# [Assigned task]
Please give again, word for word, the lines that lie between the start of the listing below and the line with "(keepsRawWindow_store _ (b := .pdf)", both included.

START Data under study

theorem keepsRawWindow_toneStore (m : Memory) {r : ToneResult} (hr : r.Sized) : m.KeepsRawWindow (toneStore r m) := by
  obtain ⟨hmhist, hpdf, hpdfw, hcdfw, hlut⟩ := hr
  have hdwords {xs : List F64} (h : xs.length = 256) : (xs.flatMap dwordBytes).length ≤ 2048 := by
    rw [flatMap_length_const _ 8 dwordBytes_length, h]
  have hwords : (r.mhist.flatMap fun n => wordElemBytes (BitVec.ofNat 32 n)).length ≤ 1024 := by
    rw [flatMap_length_const _ 4 fun n => wordElemBytes_length (BitVec.ofNat 32 n), hmhist]
  exact (keepsRawWindow_store m (b := .mhist) (by decide) hwords).trans <|
    (keepsRawWindow_store _ (b := .pdf) (by decide) (hdwords hpdf)).trans <|
    (keepsRawWindow_store _ (b := .pdfw) (by decide) (hdwords hpdfw)).trans <|
    (keepsRawWindow_store _ (b := .cdfw) (by decide) (hdwords hcdfw)).trans <|
    keepsRawWindow_store _ (b := .lut) (by decide) hlut.le

/-- t has the host's part of s: only what the engine writes can differ (R18, R36). -/
def State.KeepsHost (s t : State) : Prop := t.hostPart = s.hostPart ∧ s.mem.KeepsRawWindow t.mem

theorem State.KeepsHost.trans {s t u : State} (h : s.KeepsHost t) (h' : t.KeepsHost u) : s.KeepsHost u :=
  ⟨h'.1.trans h.1, h.2.trans h'.2⟩

theorem State.KeepsHost.epoch_eq {s t : State} (h : s.KeepsHost t) : t.epoch = s.epoch := by
  obtain ⟨hpart, -⟩ := h
  simp only [State.hostPart, Prod.mk.injEq] at hpart
  obtain ⟨-, ⟨-, -, hepoch, -⟩, -⟩ := hpart
  exact hepoch

theorem keepsHost_complete (s : State) : s.KeepsHost s.complete :=
  ⟨by rw [State.hostPart, hostViol_complete]; rfl, .refl _⟩

theorem keepsHost_raise (s : State) (e : StageError) : s.KeepsHost (s.raise e) :=
  ⟨by rw [State.hostPart, hostViol_raise]; rfl, .refl _⟩

/-- No commit reaches the host's part: each stores into its own buffers and sets its own result registers (R36, R92). -/
theorem State.Commits.keepsHost {s t : State} (hc : s.Commits t) : s.KeepsHost t := by
  obtain rfl | ⟨hlegal, ⟨xs, rfl, hlen, -⟩ | ⟨px, lo, hi, flat, rfl, hlen⟩ | ⟨diffs, rfl, -⟩ | ⟨r, rfl, hr⟩ |
    ⟨px, rfl, hlen⟩⟩ := hc
  · exact ⟨rfl, .refl _⟩
  · refine ⟨rfl, keepsRawWindow_store s.mem (b := .f16) (by decide) ?_⟩
    rw [flatMap_length_const _ 2 halfBytes_length, hlen]
    exact Nat.mul_le_mul_left 2 hlegal.2.2
  · exact ⟨rfl, keepsRawWindow_store s.mem (b := .f8in) (by decide) (hlen.trans_le hlegal.2.2)⟩
  · refine ⟨rfl, keepsRawWindow_store s.mem (b := .hist) (by decide) ?_⟩
    rw [flatMap_length_const _ 4 fun n => wordElemBytes_length (BitVec.ofNat 32 n)]
    simp [histBinsOf, Buffer.bytes, Buffer.elemBytes, Buffer.capacity]
  · exact ⟨rfl, keepsRawWindow_toneStore s.mem hr⟩
  · exact ⟨rfl, keepsRawWindow_store s.mem (b := .f8out) (by decide) (hlen.trans_le hlegal.2.2)⟩

/-- No command reaches the host's part (R18, R36, R169). -/
theorem exec_keepsHost {i : Instr} {s t : State} (h : exec i s = .next t) : s.KeepsHost t :=
  exec_keeps s.KeepsHost (fun _ _ hx hc => hx.trans hc.keepsHost) (fun x hx => hx.trans (keepsHost_complete x))
    (fun x e hx => hx.trans (keepsHost_raise x e)) ⟨rfl, .refl _⟩ h

/-- Settles O31: the fields of the host's part, one by one, and the RAW window. -/
theorem noCommandWritesTheHostsState : Obligations.NoCommandWritesTheHostsState := by
  intro i s t h
  obtain ⟨hpart, hraw⟩ := exec_keepsHost h
  simp only [State.hostPart, Prod.mk.injEq] at hpart
  obtain ⟨⟨hctrl, hcmd, hwidth, hheight, hrawLen, hthreshold, halpha, hgain⟩, ⟨hmoves, hresponse, hepoch, hdraws⟩,
    hviol⟩ := hpart
  refine ⟨hctrl, hcmd, hwidth, hheight, hrawLen, hthreshold, halpha, hgain, hmoves, hresponse, hepoch, hdraws, hviol,
    fun a hlo hhi => ?_⟩
  rw [State.byteAt, State.byteAt, hepoch]
  exact hraw s.epoch a hlo hhi

/-! ### ALPHA -/

/-- The state with another ALPHA. -/
def State.withAlpha (s : State) (x : Word) : State := { s with alpha := x }

/-- A stage gives the same outcome from every ALPHA, and leaves ALPHA (R26). -/
def Stage.IgnoresAlpha (stage : Stage) : Prop :=
  ∀ (s : State) (x : Word), stage (s.withAlpha x) = (stage s).map fun t => t.withAlpha x

@[simp] theorem State.withAlpha_dimsOk (p : Params) (s : State) (x : Word) :
    (s.withAlpha x).dimsOk p = s.dimsOk p := rfl
@[simp] theorem State.withAlpha_rawLen (s : State) (x : Word) : (s.withAlpha x).rawLen = s.rawLen := rfl
@[simp] theorem State.withAlpha_pixels (s : State) (x : Word) : (s.withAlpha x).pixels = s.pixels := rfl
@[simp] theorem State.withAlpha_frameW (s : State) (x : Word) : (s.withAlpha x).frameW = s.frameW := rfl
@[simp] theorem State.withAlpha_vF16 (s : State) (x : Word) : (s.withAlpha x).vF16 = s.vF16 := rfl
@[simp] theorem State.withAlpha_vF8in (s : State) (x : Word) : (s.withAlpha x).vF8in = s.vF8in := rfl
@[simp] theorem State.withAlpha_vStats (s : State) (x : Word) : (s.withAlpha x).vStats = s.vStats := rfl
@[simp] theorem State.withAlpha_vTone (s : State) (x : Word) : (s.withAlpha x).vTone = s.vTone := rfl
@[simp] theorem State.withAlpha_flatZero (s : State) (x : Word) : (s.withAlpha x).flatZero = s.flatZero := rfl
@[simp] theorem State.withAlpha_thresholdValue (s : State) (x : Word) :
    (s.withAlpha x).thresholdValue = s.thresholdValue := rfl
@[simp] theorem State.withAlpha_gainValue (s : State) (x : Word) : (s.withAlpha x).gainValue = s.gainValue := rfl
@[simp] theorem State.withAlpha_rawBytes (s : State) (x : Word) : (s.withAlpha x).rawBytes = s.rawBytes := rfl
@[simp] theorem State.withAlpha_f16Samples (s : State) (x : Word) : (s.withAlpha x).f16Samples = s.f16Samples := rfl
@[simp] theorem State.withAlpha_f8inPixels (s : State) (x : Word) : (s.withAlpha x).f8inPixels = s.f8inPixels := rfl
@[simp] theorem State.withAlpha_lutTable (s : State) (x : Word) : (s.withAlpha x).lutTable = s.lutTable := rfl
@[simp] theorem State.withAlpha_toneOutcome (p : Params) (s : State) (x : Word) :
    (s.withAlpha x).toneOutcome p = s.toneOutcome p := rfl

theorem stageLoadBe_ignoresAlpha (p : Params) : Stage.IgnoresAlpha (stageLoadBe p) := by
  intro s x
  rw [stageLoadBe_eq, stageLoadBe_eq, State.withAlpha_dimsOk, State.withAlpha_rawLen,
    State.withAlpha_pixels, State.withAlpha_rawBytes]
  split_ifs <;> rfl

END Data under study

# [Response]
theorem keepsRawWindow_toneStore (m : Memory) {r : ToneResult} (hr : r.Sized) : m.KeepsRawWindow (toneStore r m) := by
  obtain ⟨hmhist, hpdf, hpdfw, hcdfw, hlut⟩ := hr
  have hdwords {xs : List F64} (h : xs.length = 256) : (xs.flatMap dwordBytes).length ≤ 2048 := by
    rw [flatMap_length_const _ 8 dwordBytes_length, h]
  have hwords : (r.mhist.flatMap fun n => wordElemBytes (BitVec.ofNat 32 n)).length ≤ 1024 := by
    rw [flatMap_length_const _ 4 fun n => wordElemBytes_length (BitVec.ofNat 32 n), hmhist]
  exact (keepsRawWindow_store m (b := .mhist) (by decide) hwords).trans <|
    (keepsRawWindow_store _ (b := .pdf) (by decide) (hdwords hpdf)).trans <|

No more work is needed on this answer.